┌─ Source information

-- ==== Sys2Proof/Machine/EngineArrivals.lean ====
section
/-!
DEFINITION. What arrives at the engines: requests served at the destination (R346 to R349, R366 to R368), the reads of host
memory that return (R347, R416, R477), and the responses that end an operation (R338, R352, R361, R363, R366).
Where the spec leaves a point open: DEDUCED 88, 90, 91, 92, 95 (notes/assumptions).
-/
namespace Sys2Proof.Machine

/-! ### One-sided requests (R346 to R349) -/

/-- What names a PUT at its destination (R352). -/
def putName (r : Req) : Nat × Nat × Nat × Nat := (r.srcDevice, r.srcInst, r.opTag, r.instGen)

/-- A packet of a PUT that was refused is discarded; nothing is kept of the PUT after its last (R346). -/
def State.dropPut (s : State) (r : Req) (last : Bool) : State :=
  s.upMec fun m => { m with refusedPuts := if last then m.refusedPuts.filter (· ≠ putName r) else addOnce m.refusedPuts (putName r) }

/-- A packet of a PUT refused (R346): the PUT is answered with one ENG_ERROR, and completes by it alone. -/
def State.refusePut (s : State) (r : Req) (a : Access) (last : Bool) (status : Nat) : State :=
  (if s.mec.refusedPuts.contains (putName r) then s else s.engError r (clusterOf a) status).dropPut r last

/-- PUT_ARRIVAL (R346, R347, R367): one packet of a PUT. -/
def execPutArrival (r : Req) (a : Access) (data : List Nat) (last : Bool) (s : State) : Host.Outcome State Fault Refusal :=
  ends (if !s.forwarding then s
    else match s.guard r { a with length := data.length } 1 1 with
      | (.error st, s) => s.refusePut r a last st
      | (.ok g, s) =>
        if s.mec.refusedPuts.contains (putName r) then s.dropPut r last
        else if s.heldByOther (ownerOf r) a.region a.offset data.length && decide (4096 ≤ s.locks.waits.length) then
          s.refusePut r a last stLockBusy
        else (s.engineBusy g.inst).behindLock g r { a with length := data.length } (.putArrival r a data last) fun s =>
          s.servePut g r a data last)

/-- GET_ARRIVAL (R346, R347, R367): `poison` is what a read of the heap returns. -/
def execGetArrival (r : Req) (a : Access) (poison : Bool) (s : State) : Host.Outcome State Fault Refusal :=
  ends (if !s.forwarding then s
    else s.checked r a 0 0 fun g s => s.behindLock g r a (.getArrival r a poison) fun s => s.serveGet g r a poison)

/-- ATOMIC_ARRIVAL (R346, R348, R367): `old` is what a read of host memory returns. -/
def execAtomicArrival (r : Req) (a : Access) (aop : Nat) (size16 : Bool) (opA opB old : Nat) (s : State) :
    Host.Outcome State Fault Refusal :=
  ends (if !s.forwarding then s
    else
      let a := { a with length := atomicSize size16 }
      s.checked r a 2 1 fun g s =>
        s.behindLock g r a (.atomicArrival r a aop size16 opA opB old) fun s => s.serveAtomic g r a aop size16 opA opB old)

/-- LOCK_ARRIVAL (R366). -/
def execLockArrival (r : Req) (a : Access) (wait : Bool) (s : State) : Host.Outcome State Fault Refusal :=
  ends (if !s.forwarding then s else s.checkedLock r a fun g s => s.serveLock g r a wait (.lockArrival r a wait))

/-- UNLOCK_ARRIVAL (R367). -/
def execUnlockArrival (r : Req) (a : Access) (s : State) : Host.Outcome State Fault Refusal :=
  ends (if !s.forwarding then s else s.checkedLock r a fun _ s => s.serveUnlock r a)

/-- LOCK_ABANDON_ARRIVAL (R368). -/
def execLockAbandonArrival (r : Req) (queue : Nat) (s : State) : Host.Outcome State Fault Refusal :=
  ends (if !s.forwarding then s else s.abandonOwner { device := r.srcDevice, inst := r.srcInst, queue })

/-! ### Reads of host memory that return (R347, R416, R477) -/

/-- A read is outstanding no more (R414, R477). -/
def State.readDone (s : State) (tag : Nat) (i : Nat) : State :=
  let s := s.upInst i fun n => { n with reads := n.reads.filter (· ≠ tag) }
  (s.upMec fun m => { m with reads := m.reads.del tag }).upMpu fun u => { u with
    masters := u.masters.mapv fun m => { m with reads := m.reads.filter (· ≠ tag) } }

/-- The next part of a read (R347). -/
def PendRead.next (p : PendRead) : PendRead :=
  { p with address := p.address + p.part, offset := p.offset + p.part, left := p.left - p.part }

/-- The part read was not the last. -/
def PendRead.more (p : PendRead) : Bool := decide (p.part < p.left)

/-- The rest of a GET: after D of a reset it is answered REMOTE_INSTANCE (R416). -/
def State.getRest (s : State) (p : PendRead) : State :=
  if !p.more then s
  else if !s.enabled p.inst && (s.instance_ p.inst).phase ≠ .draining then s.engError p.req p.cluster stRemoteInstance
  else s.issueRead p.next

/-- Data of a GET or an RGET: sent on to the requester, which poison answers instead (R347, R361). -/
def State.serveRead (s : State) (p : PendRead) (values : List Nat) (bad : Bool) : State :=
  if bad then
    let s := s.engError p.req p.cluster stPoisoned
    match p.slot with
    | none => s
    | some tag => s.finishOp tag stPoisoned 0
  else (s.sendData p.req p.opcode p.inst p.cluster p.offset p.source (values.take p.part)).getRest p

/-- Data of an operation of this device: it becomes a packet of it (R338, R339, R348). -/
def State.feedOp (s : State) (p : PendRead) (o : OpSlot) (values : List Nat) (bad : Bool) : State :=
  if o.result.isSome then s
  else if bad then s.finishOp o.opTag stPoisoned 0
  else if p.opcode = 0x02 then s.sendAtomic o (ofBytesLE (values.take 16)) (ofBytesLE ((values.drop 16).take 16)) (some p.source)
  else
    let s := s.sendPart o p.opcode p.offset (values.take p.part) (some p.source)
    if p.more && s.unresolved o.opTag then s.issueRead p.next else s

/-- A read of host memory has returned: one that nothing waits for is discarded (R416). -/
def State.readReturns (s : State) (tag : Nat) (values : List Nat) (bad : Bool) : State :=
  match s.mec.reads.find tag with
  | none =>
    let held := (s.ins.inst.filter fun e => e.2.reads.contains tag).map (·.1)
    held.foldl (fun s i => s.readDone tag i) s
  | some p =>
    let s := s.readDone tag p.inst
    if let some k := p.again then s.rereadDone k tag values bad
    else if p.opcode = 0x11 || p.opcode = 0x16 then s.serveRead p values bad
    else match p.slot.bind s.slot with
      | none => s
      | some o => s.feedOp p o values bad

/-- HOST_READ_COMPLETION (R347, R416, R477). -/
def execHostReadCompletion (tag : Nat) (values : List Nat) (error poison : Bool) (s : State) : Host.Outcome State Fault Refusal :=
  ends (s.readReturns tag values (error || poison))

/-- HOST_COMPLETION_TIMEOUT (R416, R477): the read ends without data. -/
def execHostCompletionTimeout (tag : Nat) (s : State) : Host.Outcome State Fault Refusal :=
  ends (s.readReturns tag [] true)

/-! ### Responses (R338, R352) -/

/-- The slot that a response names: it is discarded when its generation is not the current one (R352, R410), or the slot
does not hold an operation of that instance. -/
def State.rspSlot (s : State) (r : Rsp) : Option OpSlot :=
  if r.instGen = (s.instance_ r.inst).gen then (s.slot r.opTag).filter fun o => o.inst == r.inst else none

/-- A response acts on the operation that it names, of one of these kinds (R338); another one is discarded. -/
def State.answered (s : State) (r : Rsp) (ops : List Nat) (f : OpSlot → State → State) : State :=
  if !s.forwarding then s
  else match s.rspSlot r with
    | none => s
    | some o => if ops.contains o.d.op && !o.isRget && (o.result.isNone || o.standIn.isSome) then f o s else s

/-- PUT_ACK_ARRIVAL (R338). -/
def execPutAckArrival (r : Rsp) (s : State) : Host.Outcome State Fault Refusal :=
  ends (s.answered r [1] fun o s => s.finishOp o.opTag r.status o.d.length)

/-- GET_DATA_ARRIVAL (R338, R347): the last data written completes the GET. -/
def execGetDataArrival (r : Rsp) (data : List Nat) (s : State) : Host.Outcome State Fault Refusal :=
  ends (s.answered r [2] fun o s =>
    let s := (s.localWrite o r.dataOffset data).upSlot o.opTag fun x => { x with bytes := x.bytes + data.length }
    if o.d.length ≤ o.bytes + data.length then s.finishOp o.opTag stSuccess o.d.length else s)

/-- ATOMIC_RESULT_ARRIVAL (R338, R348): the old value goes to local_addr, or 32 bytes beyond it for 16 bytes. -/
def execAtomicResultArrival (r : Rsp) (old : Nat) (s : State) : Host.Outcome State Fault Refusal :=
  ends (s.answered r [3] fun o s =>
    let n := atomicSize o.d.size16
    (s.localWrite o (if o.d.size16 then 32 else 0) (bytesLE n old)).finishOp o.opTag r.status n)

/-- LOCK_RESULT_ARRIVAL (R338, R365, R366, R368): the source records where a lock is held; one that comes to a queue which gives
up its locks is abandoned. -/
def execLockResultArrival (r : Rsp) (lockIndex srcDevice : Nat) (s : State) : Host.Outcome State Fault Refusal :=
  ends (s.answered r [5, 6] fun o s =>
    let s := match s.mec.sendQ.find o.queue with
      | none => s
      | some x =>
        if o.d.op = 5 && isSuccess r.status then
          let s := s.upMec fun m => { m with sendQ := m.sendQ.put o.queue { x with locks := x.locks ++ [(srcDevice, lockIndex)] } }
          if x.error || x.destroying then s.abandonLocks o.queue else s
        else if o.d.op = 6 && isSuccess r.status then
          s.upMec fun m => { m with sendQ := m.sendQ.put o.queue { x with locks := dropFirst (srcDevice, lockIndex) x.locks } }
        else s
    s.finishOp o.opTag r.status 0)

/-- SEND_ACK_ARRIVAL (R338). -/
def execSendAckArrival (r : Rsp) (s : State) : Host.Outcome State Fault Refusal :=
  ends (s.answered r [4] fun o s => s.finishOp o.opTag r.status o.d.length)

/-- A SEND that its receiver refused (R363): it waits rnr_delay; after rnr_limit refusals, by the limit that its timer last started under
(R375), it ends and a message of no bytes takes its number. -/
def State.refusedSend (s : State) (o : OpSlot) : State :=
  let n := o.rnrCount + 1
  let limit := o.rnrLimit.getD s.mec.rnrLimit
  if o.standIn.isNone && limit ≠ 0 && decide (limit ≤ n) then
    let s := s.upSlot o.opTag fun x => { x with rnrCount := n, standIn := some false, result := some (stRnrExceeded, 0) }
    (s.sendMessage { o with standIn := some false }).drainQueue o.queue
  else s.upSlot o.opTag fun x => { x with rnrCount := n, rnrWait := true, rnrLimit := some s.mec.rnrLimit }

/-- SEND_RNR_ARRIVAL (R363). -/
def execSendRnrArrival (r : Rsp) (s : State) : Host.Outcome State Fault Refusal :=
  ends (s.answered r [4] fun o s => s.refusedSend o)

/-- RDONE_ARRIVAL (R338, R361): the rendezvous SEND completes with the bytes read. -/
def execRdoneArrival (r : Rsp) (bytes : Nat) (s : State) : Host.Outcome State Fault Refusal :=
  ends (s.answered r [4] fun o s => s.finishOp o.opTag stSuccess bytes)

/-- ENG_ERROR_ARRIVAL (R346): the operation, or the receive whose message is being read, ends with its status. -/
def execEngErrorArrival (r : Rsp) (s : State) : Host.Outcome State Fault Refusal :=
  ends (if !s.forwarding then s
    else match s.rspSlot r with
      | none => s
      | some o => s.finishOp o.opTag r.status (if o.isRget then o.bytes else 0))

/-! ### Rendezvous reads (R361) -/

/-- An RGET served from the SEND's local buffer (R361, R410): one of another generation is discarded. -/
def State.serveRget (s : State) (r : Req) (rvTag rvGen offset length : Nat) : State :=
  match s.slot rvTag with
  | none => s
  | some o =>
    if o.d.op ≠ 4 || o.isRget || o.result.isSome || (s.instance_ o.inst).gen ≠ rvGen || decide (o.d.length < offset + length) then s
    else if o.d.localHeap then
      s.sendHeapData r 0x16 o.inst (rvTag / 4096) (heapByte o.inst o.d.localAddr) offset (offset + length) (ceilDiv length 4096)
    else s.issueRead {
      inst := o.inst, req := r, opcode := 0x16, address := o.d.localAddr + offset, offset, left := length
      master := rvTag / 512, slot := some rvTag }

/-- RGET_ARRIVAL (R361, R410). -/
def execRgetArrival (r : Req) (rvTag rvGen offset length : Nat) (s : State) : Host.Outcome State Fault Refusal :=
  ends (if !s.forwarding then s else s.serveRget r rvTag rvGen offset length)

/-- The message that a rendezvous read belongs to. -/
def State.rgetMsg (s : State) (tag : Nat) : Option Msg := s.mtc.msgs.find? fun m => m.rget == some tag

/-- The end of a rendezvous message (R361): RDONE to its sender, and the receive completes. -/
def State.rendezvousDone (s : State) (m : Msg) (tag bytes : Nat) : State :=
  let s := s.respond 0x17 m.srcDevice m.srcInst m.opTag m.instGen stSuccess 0 m.sl (bytesLE 4 bytes)
  let buffer := (m.taken.map fun p => p.d.length).getD 0
  s.endRget tag (if buffer < m.length then stTruncated else stSuccess) bytes

/-- RGET_DATA_ARRIVAL (R361): the last data written ends the message. -/
def execRgetDataArrival (r : Rsp) (data : List Nat) (s : State) : Host.Outcome State Fault Refusal :=
  ends (if !s.forwarding then s
    else match s.rspSlot r, s.rgetMsg r.opTag with
      | some o, some m =>
        if !o.isRget then s
        else
          let s := (s.localWrite o r.dataOffset data).upSlot o.opTag fun x => { x with bytes := x.bytes + data.length }
          if o.d.length ≤ o.bytes + data.length then s.rendezvousDone m o.opTag o.d.length else s
      | _, _ => s)

end Sys2Proof.Machine
end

└─

Using only the entries above, output the line with "memory returns. -/", the line with "if !p.more then s", and all lines between them, exactly as they stand.

/-- ATOMIC_ARRIVAL (R346, R348, R367): `old` is what a read of host memory returns. -/
def execAtomicArrival (r : Req) (a : Access) (aop : Nat) (size16 : Bool) (opA opB old : Nat) (s : State) :
    Host.Outcome State Fault Refusal :=
  ends (if !s.forwarding then s
    else
      let a := { a with length := atomicSize size16 }
      s.checked r a 2 1 fun g s =>
        s.behindLock g r a (.atomicArrival r a aop size16 opA opB old) fun s => s.serveAtomic g r a aop size16 opA opB old)

/-- LOCK_ARRIVAL (R366). -/
def execLockArrival (r : Req) (a : Access) (wait : Bool) (s : State) : Host.Outcome State Fault Refusal :=
  ends (if !s.forwarding then s else s.checkedLock r a fun g s => s.serveLock g r a wait (.lockArrival r a wait))

/-- UNLOCK_ARRIVAL (R367). -/
def execUnlockArrival (r : Req) (a : Access) (s : State) : Host.Outcome State Fault Refusal :=
  ends (if !s.forwarding then s else s.checkedLock r a fun _ s => s.serveUnlock r a)

/-- LOCK_ABANDON_ARRIVAL (R368). -/
def execLockAbandonArrival (r : Req) (queue : Nat) (s : State) : Host.Outcome State Fault Refusal :=
  ends (if !s.forwarding then s else s.abandonOwner { device := r.srcDevice, inst := r.srcInst, queue })

/-! ### Reads of host memory that return (R347, R416, R477) -/

/-- A read is outstanding no more (R414, R477). -/
def State.readDone (s : State) (tag : Nat) (i : Nat) : State :=
  let s := s.upInst i fun n => { n with reads := n.reads.filter (· ≠ tag) }
  (s.upMec fun m => { m with reads := m.reads.del tag }).upMpu fun u => { u with
    masters := u.masters.mapv fun m => { m with reads := m.reads.filter (· ≠ tag) } }

/-- The next part of a read (R347). -/
def PendRead.next (p : PendRead) : PendRead :=
  { p with address := p.address + p.part, offset := p.offset + p.part, left := p.left - p.part }

/-- The part read was not the last. -/
def PendRead.more (p : PendRead) : Bool := decide (p.part < p.left)

/-- The rest of a GET: after D of a reset it is answered REMOTE_INSTANCE (R416). -/
def State.getRest (s : State) (p : PendRead) : State :=
  if !p.more then s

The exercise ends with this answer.